By Angela Chung
When Abdoulaye’s mother left his hospital bedside to pick up medicine from the pharmacy, I helped fan him. Temperatures in Senegal reach the 90s in November, and the air in the ward for children with advanced cancer hung hot and still. Flies buzzed, landing on the faces of patients who were too tired to swat them away.Abdoulaye, age 4 ½, had a type of cancer that caused tumors to form on his bones, and is extremely painful.
For six months Abdoulaye received no morphine – a standard part of treatment in many parts of the world. When he arrived in the cancer ward, he received a few doses of the painkiller. Then Senegal ran short of morphine.
Because of the pain, Abdoulaye couldn’t speak. His feet and body were swollen from the cancer. He cried constantly, and would shriek whenever anyone lifted him.
My grandfather died of lung cancer, and it was horrible. But you don’t know how much worse it is when you don’t have morphine. You don’t even think about it until you don’t have that pill.
Morphine was still in short supply when Abdoulaye died a month later. His excruciating pain at the end could have been erased with the mere pennies it would cost for a dose of morphine.
Severe pain and other debilitating symptoms are common among patients with cancer, HIV, and other life-threatening diseases, particularly during the later stages. As I documented in my report, Abandoned in Agony, about 70,000 Senegalese each year need what is known as palliative care to control symptoms related to these diseases. Morphine is an essential and inexpensive medication for severe pain, but Senegal only imports about one kilogram of morphine each year – enough to treat about 200 cancer patients.
Why the shortfall? The country’s national pharmacy, where hospitals and health facilities get most drugs, does not import oral morphine, and restrictive regulations make it very difficult for patients to obtain the drug.Doctors were taught that morphine is a dangerous narcotic to be used only in extreme circumstances. Morphine is virtually never available outside of the capital, Dakar, where there are frequent shortages. Most Senegalese don’t know about morphine and many rural poor think no one can help their pain.
When I was assigned to work on palliative care issues at Human Rights Watch, I felt disappointed. I thought it wasn’t as important as my previous projects – genocide prosecution in Rwanda and combatting child pornography, prostitution and trafficking in the United States.
Now that I understand how vital pain relief is, I’m ashamed of my initial reaction. Before, I never realized how painful cancer is. In the developed world, painful diseases like cancer are censored because we have morphine. We treat pain relief like it is a luxury, as opposed to a basic response to suffering, a human right, an end to what is the equivalent of torture for many patients.
Ultimately, this project was the most difficult of any I had ever worked on. I had come across terrible stories from victims of genocide and sex trafficking, but, at the same time, there was hope. Those victims were rebuilding their lives.

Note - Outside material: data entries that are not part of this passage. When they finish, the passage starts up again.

theorem presentOccupancy (h : Credits x u) (b : State) : Credits x (presentOccupancy b u) := by
  unfold Machine.presentOccupancy
  split
  · exact h
  · have h' : Credits x { u with
        parkMark := followOccupancy u.settings.parkMode u.park.length u.parkMark
        missMark := followOccupancy u.settings.missMode u.miss.length u.missMark } := h.same rfl
    exact h'.testPacing

/-! ## The Record Cache and the Miss Queue -/

theorem touchResident (h : Credits x u) (g : Nat) : Credits x (touchResident g u) := by
  unfold Machine.touchResident
  split <;> exact h.same rfl

theorem writeResident (h : Credits x u) (g : Nat) (r : GranuleRecord) : Credits x (writeResident g r u) := by
  unfold Machine.writeResident
  split <;> exact h.same rfl

theorem writeBackVictim (h : Credits x u) (v : Option Way) : Credits x (writeBackVictim v u) := by
  unfold Machine.writeBackVictim
  split
  · split
    · exact (h.issueWrite _ _).countEvent _
    · exact h
  · exact h

theorem installRecord (h : Credits x u) (g : Nat) (r : GranuleRecord) : Credits x (installRecord g r u) :=
  (h.writeBackVictim _).putCacheSet _ _

/-- An update of the entries that leaves their granules and their waiters. -/
theorem mapEntries {f : MissEntry → MissEntry} (hf : ∀ e, (f e).granule = e.granule ∧ (f e).waiters = e.waiters)
    (h : Credits x u) : Credits x { u with miss := u.miss.map f } := by
  refine h.of_links ?_ ?_ (fun _ => ⟨rfl, rfl, rfl, Nat.le_refl _⟩)
  · simp [State.waitingChecks, List.flatMap_map, hf]
  · simp [hf]

/-- A granule without an entry leaves the entries as they are. -/
theorem map_of_no_entry {g : Nat} {f : MissEntry → MissEntry} {es : List MissEntry}
    (h : es.find? (fun e => e.granule == g) = none) : es.map (fun e => if e.granule = g then f e else e) = es := by
  rw [List.find?_eq_none] at h
  refine (List.map_congr_left (fun e he => ?_)).trans (List.map_id es)
  have : e.granule ≠ g := by simpa using h e he
  simp [this]

/-- The entries with one more waiter in the entry of a granule hold that waiter besides. -/
theorem join_perm {g : Nat} {w : Waiter} {es : List MissEntry} {e : MissEntry}
    (hn : (es.map MissEntry.granule).Nodup) (he : es.find? (fun e => e.granule == g) = some e) :
    ((es.map (fun e => if e.granule = g then { e with waiters := e.waiters ++ [w] } else e)).flatMap
      (fun e => e.waiters.filterMap Waiter.asCheck)).Perm
    ([w].filterMap Waiter.asCheck ++ es.flatMap (fun e => e.waiters.filterMap Waiter.asCheck)) := by
  induction es with
  | nil => simp at he
  | cons a es ih =>
      simp only [List.map_cons, List.nodup_cons] at hn
      by_cases ha : a.granule = g
      · have rest : es.map (fun e => if e.granule = g then { e with waiters := e.waiters ++ [w] } else e) = es := by
          refine map_of_no_entry (f := fun e => { e with waiters := e.waiters ++ [w] }) ?_
          rw [List.find?_eq_none]
          intro y hy
          have : y.granule ≠ g := fun hyg => hn.1 (by rw [ha, ← hyg]; exact List.mem_map_of_mem hy)
          simpa using this
        simp only [List.map_cons, List.flatMap_cons, rest, ha, if_true, List.filterMap_append]
        exact (List.perm_append_comm.append_right _).trans (by simp)
      · have he' : es.find? (fun e => e.granule == g) = some e := by
          simpa [List.find?_cons, ha] using he
        simp only [List.map_cons, List.flatMap_cons, ha, if_false]
        exact ((ih hn.2 he').append_left _).trans (by
          rw [← List.append_assoc, ← List.append_assoc]
          exact List.perm_append_comm.append_right _)

/-- The waiting checks and those without a place, in another order. -/
theorem reorder {y : List Check} {t : State} (h : Credits x u) (hl : t.links = u.links)
    (hp : (y ++ t.waitingChecks).Perm (x ++ u.waitingChecks)) (hm : (t.miss.map MissEntry.granule).Nodup) :
    Credits y t := by
  refine ⟨fun l => ?_, hm⟩
  obtain ⟨h1, h2, h3, h4⟩ := h.link l
  rw [link_of_links_eq hl l]
  exact ⟨h1, h2, (((hp.filter _).append_right _).map _).trans h3, h4⟩

/-- A waiter that the Miss Queue takes has its place there. -/
theorem takeMiss {g : Nat} {w : Waiter} {t : State} (h : Credits ([w].filterMap Waiter.asCheck ++ x) u)
    (ht : takeMiss g w u = some t) : Credits x t := by
  unfold Machine.takeMiss at ht
  split at ht
  · rename_i e he
    split at ht
    · cases ht
      refine h.reorder rfl ?_ ?_
      · have hj := List.perm_iff_count.1 (join_perm (w := w) h.entries he)
        refine List.perm_iff_count.2 (fun a => ?_)
        have ha := hj a
        simp only [State.waitingChecks, Machine.modEntry, List.count_append] at ha ⊢
        omega
      · have : (Machine.modEntry g (fun e => { e with waiters := e.waiters ++ [w] }) u).miss.map MissEntry.granule =
            u.miss.map MissEntry.granule := by
          simp only [Machine.modEntry, List.map_map]
          refine List.map_congr_left (fun e _ => ?_)
          simp only [Function.comp]
          split <;> rfl
        rw [this]
        exact h.entries
    · cases ht
  · rename_i he
    split at ht
    · cases ht
      have h' : Credits x { u with miss := u.miss ++ [{ granule := g, waiters := [w], superseding := none }] } := by
        refine h.reorder rfl ?_ ?_
        · refine List.perm_iff_count.2 (fun a => ?_)
          simp only [State.waitingChecks, List.flatMap_append, List.flatMap_cons, List.flatMap_nil, List.append_nil,
            List.count_append]
          omega
        · have hg : g ∉ u.miss.map MissEntry.granule := by
            intro hg
            obtain ⟨e, hem, heg⟩ := List.mem_map.1 hg
            have := List.find?_eq_none.1 he e hem
            simp [heg] at this
          simp only [List.map_append, List.map_cons, List.map_nil]
          rw [List.nodup_append]
          exact ⟨h.entries, by simp, by
            intro a ha b hb
            simp only [List.mem_singleton] at hb
            subst hb
            exact fun hab => hg (hab ▸ ha)⟩
      exact (h'.issueRead g).presentOccupancy u
    · cases ht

With terminally ill patients in pain, there wasn’t that element of hope – their lives were probably not getting better without morphine. These patients were in pain, will continue to be in pain, and will ultimately die in pain. Some said they wished for death.
“Do you know where I can get the morphine?” Sohkna asked me. She had liver cancer and was in so much pain that she could only sit upright on her mattress, teeth clenched, clutching the edges, arms stick-straight like with rigor mortis. Or Oumar, who suffers from immense pain caused by prostate cancer and prepares for morphine shortages by rationing his pills. Some patients were certain that I could get them morphine. It was heartbreaking to tell them I couldn’t.

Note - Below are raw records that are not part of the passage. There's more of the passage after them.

-- ==== Sys2Proof/Tests/Slice0.lean ====
section
/-! SUPPORT. The model's own tests: well-formedness, layouts, and, for each statement with hypotheses, a concrete state
and operands that meet them. Each looks at one step of a small state. -/

namespace Sys2Proof.Tests
open Sys2Proof Sys2Proof.Machine
set_option Elab.async false

/-! ## Well-formedness: each check refuses an ill-formed command -/

theorem test_wellFormed_refuses_unaligned_write : (Instr.windowWrite 0x062 .word 0).wellFormed = false := by decide
theorem test_wellFormed_takes_aligned_write : (Instr.windowWrite 0x060 .word 0).wellFormed = true := by decide
theorem test_wellFormed_refuses_known_kind :
    (Instr.unknownKindFrame 0 0x01).wellFormed = false ∧ (Instr.unknownKindFrame 0 0x0A).wellFormed = false := by decide
theorem test_wellFormed_takes_unknown_kind :
    (Instr.unknownKindFrame 0 0x00).wellFormed = true ∧ (Instr.unknownKindFrame 0 0x0B).wellFormed = true := by decide
theorem test_wellFormed_refuses_large_granule :
    (Instr.missQueueFill 0x4000000 .good).wellFormed = false ∧
    (Instr.tagStoreWriteComplete 0x4000000).wellFormed = false := by decide
theorem test_wellFormed_refuses_valid_image_as_invalid :
    (Instr.missQueueFill 0 (.invalid 0)).wellFormed = false ∧
    (Instr.missQueueFill 0 (.invalid 7)).wellFormed = true := by decide +kernel

/-! ## Small states -/

/-- The state after a step, where there is one. -/
def next (o : Host.Outcome State Fault Refusal) : Option State :=
  match o with
  | .next s => some s
  | .fault _ | .refused _ => none

/-- An UP link with its silence timer running. -/
def upLink : Link := { Link.initial with state := .up, silenceTimer := some 16 }

/-- A REJOINING link in an attempt. -/
def rejoiningLink (attempt : Nat) : Link :=
  { Link.initial with state := .rejoining, attempt := attempt, rejoinNumber := 3, rejoinDeadline := some 100 }

/-- A serving part of 1024 granules with its six links UP; domains 0 and 1 are ACTIVE, domain 1 with quota 8 and two
granules; group 4 lists them; window 0 is granules 0 to 511 at CL1. -/
def serving : State :=
  { State.reset with
    part := .serving, tableSize := 1024, links := Vector.replicate 6 upLink
    domains := [(0, { DomainRecord.initial with state := .active, quota := 67108864, groupCount := 1 }),
      (1, { DomainRecord.initial with state := .active, quota := 8, held := 2, groupCount := 1 }),
      (2, { DomainRecord.initial with state := .active, quota := 8 })]
    groups := [(4, { GroupRecord.free with defined := true, members := [0, 1] })]
    homes := State.reset.homes.set 0 (some { base := 0, count := 512, link := 1 }) }

/-- A record HELD by domain 1 with {R, W}. -/
def heldRecord : GranuleRecord := { state := .stable (.held 1 3), generation := 5, holders := 4 }

/-- The same record under a change of context 0. -/
def movingRecord : GranuleRecord := { heldRecord with state := .moving 0 (.held 1 3) }

/-- A state with granule 16 resident. -/
def withResident (r : GranuleRecord) (s : State) : State :=
  { s with cache := [(16, { way0 := some { granule := 16, record := r, dirty := false }, way1 := none, lru := .way1 })] }

/-- A message of a kind with tag 7 and fields, each a value, first bit and width. -/
def message (kind : Nat) (fields : List (Nat × Nat × Nat)) : Message :=
  BitVec.ofNat 256 (packFields ([(7, 0, 16), (kind, 16, 8)] ++ fields))

/-- The state with one message in the intake. -/
def sent (m : Message) (s : State) : State := { s with intake := [m] }

/-- The only message of a state is the one that issues next, and it spells a command. -/
abbrev issues (m : Message) (c : Option Command) (s : State) : Prop :=
  (sent m s).selected = some (0, m) ∧ decodeCommand m = c

/-- A check of domain 1 on granule 16, from CL0. -/
def readCheck : Check := { link := 0, tag := 9, domain := 1, granule := 16, kind := 0, cacheWanted := true }

/-- The state with a check in its lane, its tag in the accounting. -/
def inLane (k : Check) (s : State) : State :=
  modLink k.link (fun x => { x with lane := [k], accounting := [k.tag] }) s

/-- A RECLAIM with wipe of granules 16 and 17 from domain 1, as its context works it. -/
def reclaimWork (phase : Phase) (request : Request) (run : Option Run) : Work :=
  { newWork 7 (.range 16 2 none (.reclaim 1 true)) phase request 16 with run := run }

/-- Its run, of both granules, with granule 16 marked. -/
def reclaimRun : Run := { freshRun 16 1 with image := [(16, movingRecord)], union := 4, needsWipe := true }

/-- The state with context 0 at a work. -/
def working (w : Work) (s : State) : State := setWork 0 (some w) s

/-- A sweep of domain 1 that waits for its first window. -/
def sweeping (s : State) : State := setWork 3 (some (newWork 8 (.closeDomain 1) .scan .noRequest 0)) s

/-- A state with every context in POST. -/
def fullContexts : State :=
  { serving with
    ctxs := Vector.replicate 16 { runSeq := 0, work := some (newWork 1 (.query 0) .post .noRequest 0) } }

/-! ## Layouts (chapter 11) -/

/-- The check value of the CRC: the ASCII digits 1 to 9 give 0x29B1. -/
theorem test_crc16_check_value : crc16 [0x31, 0x32, 0x33, 0x34, 0x35, 0x36, 0x37, 0x38, 0x39] = 0x29B1#16 := by
  decide +kernel

theorem test_idle_frame_is_taken : takeFrame 2 ([0x00] ++ TxFrame.idle.bytes ++ [0x55]) = some (.idle 2, [0x55]) := by
  decide +kernel

theorem test_bad_crc_frame : takeFrame 2 [0x7E, 0x0A, 0x00, 0x00] = some (.badCrcFrame 2, []) := by decide +kernel

theorem test_unknown_kind_frame : takeFrame 2 [0x7E, 0x0B, 0x7E] = some (.unknownKindFrame 2 0x0B, [0x7E]) := by
  decide +kernel

/-- A record HELD by domain 1: state code 2, owner 1 at bit 10, rights 3 at bit 28, generation 5, holders CL2. -/
theorem test_image_of_held_record : encodeImage heldRecord = 0x0000040530000402#64 := by decide +kernel

theorem test_image_is_read_back : decodeImage (encodeImage movingRecord) = some movingRecord := by decide +kernel

/-- Each field of the image at its largest value, in a WIPING and in a stable record. -/
theorem test_image_fields :
    let wiping : GranuleRecord := { state := .wiping 15 (.shared 1023 255 7), generation := 255, holders := 63 }
    encodeImage wiping = 0x00003FFF7FFFFFDD#64 ∧
    encodeImage { wiping with state := .moving 0 (.held 1023 0) } = 0x00003FFF000FFC14#64 ∧
    encodeImage { wiping with state := .stable .fenced } = 0x00003FFF00000006#64 ∧
    encodeImage { wiping with state := .moving 3 .wiped } = 0x00003FFF000000CC#64 ∧
    encodeImage replacementRecord = 0x00003F0000000006#64 := by decide +kernel

theorem test_record_image_hypotheses :
    heldRecord.content.ownerField < 1024 ∧ heldRecord.content.groupField < 256 ∧
    (Stable.shared 1023 255 7).ownerField < 1024 ∧ (Stable.shared 1023 255 7).groupField < 256 ∧
    imageValid 7 = false ∧ imageValid 0x24 = false ∧ imageValid 0x80000000 = false ∧
    imageValid 0x8000000000000000 = false := by decide +kernel

/-- The worked example of chapter 5: base 0x1003, count 0x205 under one home window. -/
theorem test_carving_example :
    let s := { State.reset with homes := State.reset.homes.set 0 (some { base := 0, count := 0x10000, link := 1 }) }
    [(0x1003, 517), (0x1004, 516), (0x1008, 512), (0x1010, 504), (0x1100, 264), (0x1200, 8)].map
      (fun e => carveOrder s e.1 e.2) = [0, 2, 3, 4, 8, 3] := by decide +kernel

/-- The same with a window boundary at 0x1180. -/
theorem test_carving_stops_at_window :
    let s := { State.reset with
      homes := (State.reset.homes.set 2 (some { base := 0x1000, count := 0x180, link := 1 })).set 3
        (some { base := 0x1180, count := 0x100, link := 1 }) }
    [(0x1100, 264), (0x1180, 136), (0x1200, 8)].map (fun e => carveOrder s e.1 e.2) = [7, 7, 3] := by decide +kernel

/-! ## The queue, the window and the interrupt -/

theorem test_step_runs_the_front :
    (next (step { State.reset with pending := [.idle 0, .snapshot] })).map (·.pending) = some [.snapshot] ∧
    next (step State.reset) = some State.reset := by decide +kernel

These patients literally have no voice – they’re in too much pain. Their relatives are too busy caring for them to push for change, and when it is over, too traumatized and financially strained. And the need for pain treatment is easy to overlook when war, famine, and natural disasters strike or the government focuses exclusively on curative care.
The thing is, we can fix this problem so easily. Want to ease people’s pain when they’re dying? All you need is morphine and minimal training for healthcare workers. With pain relief, these people and their families would have a chance at finding peace. If we could end a person’s excruciating pain with a pill, how could we ignore that?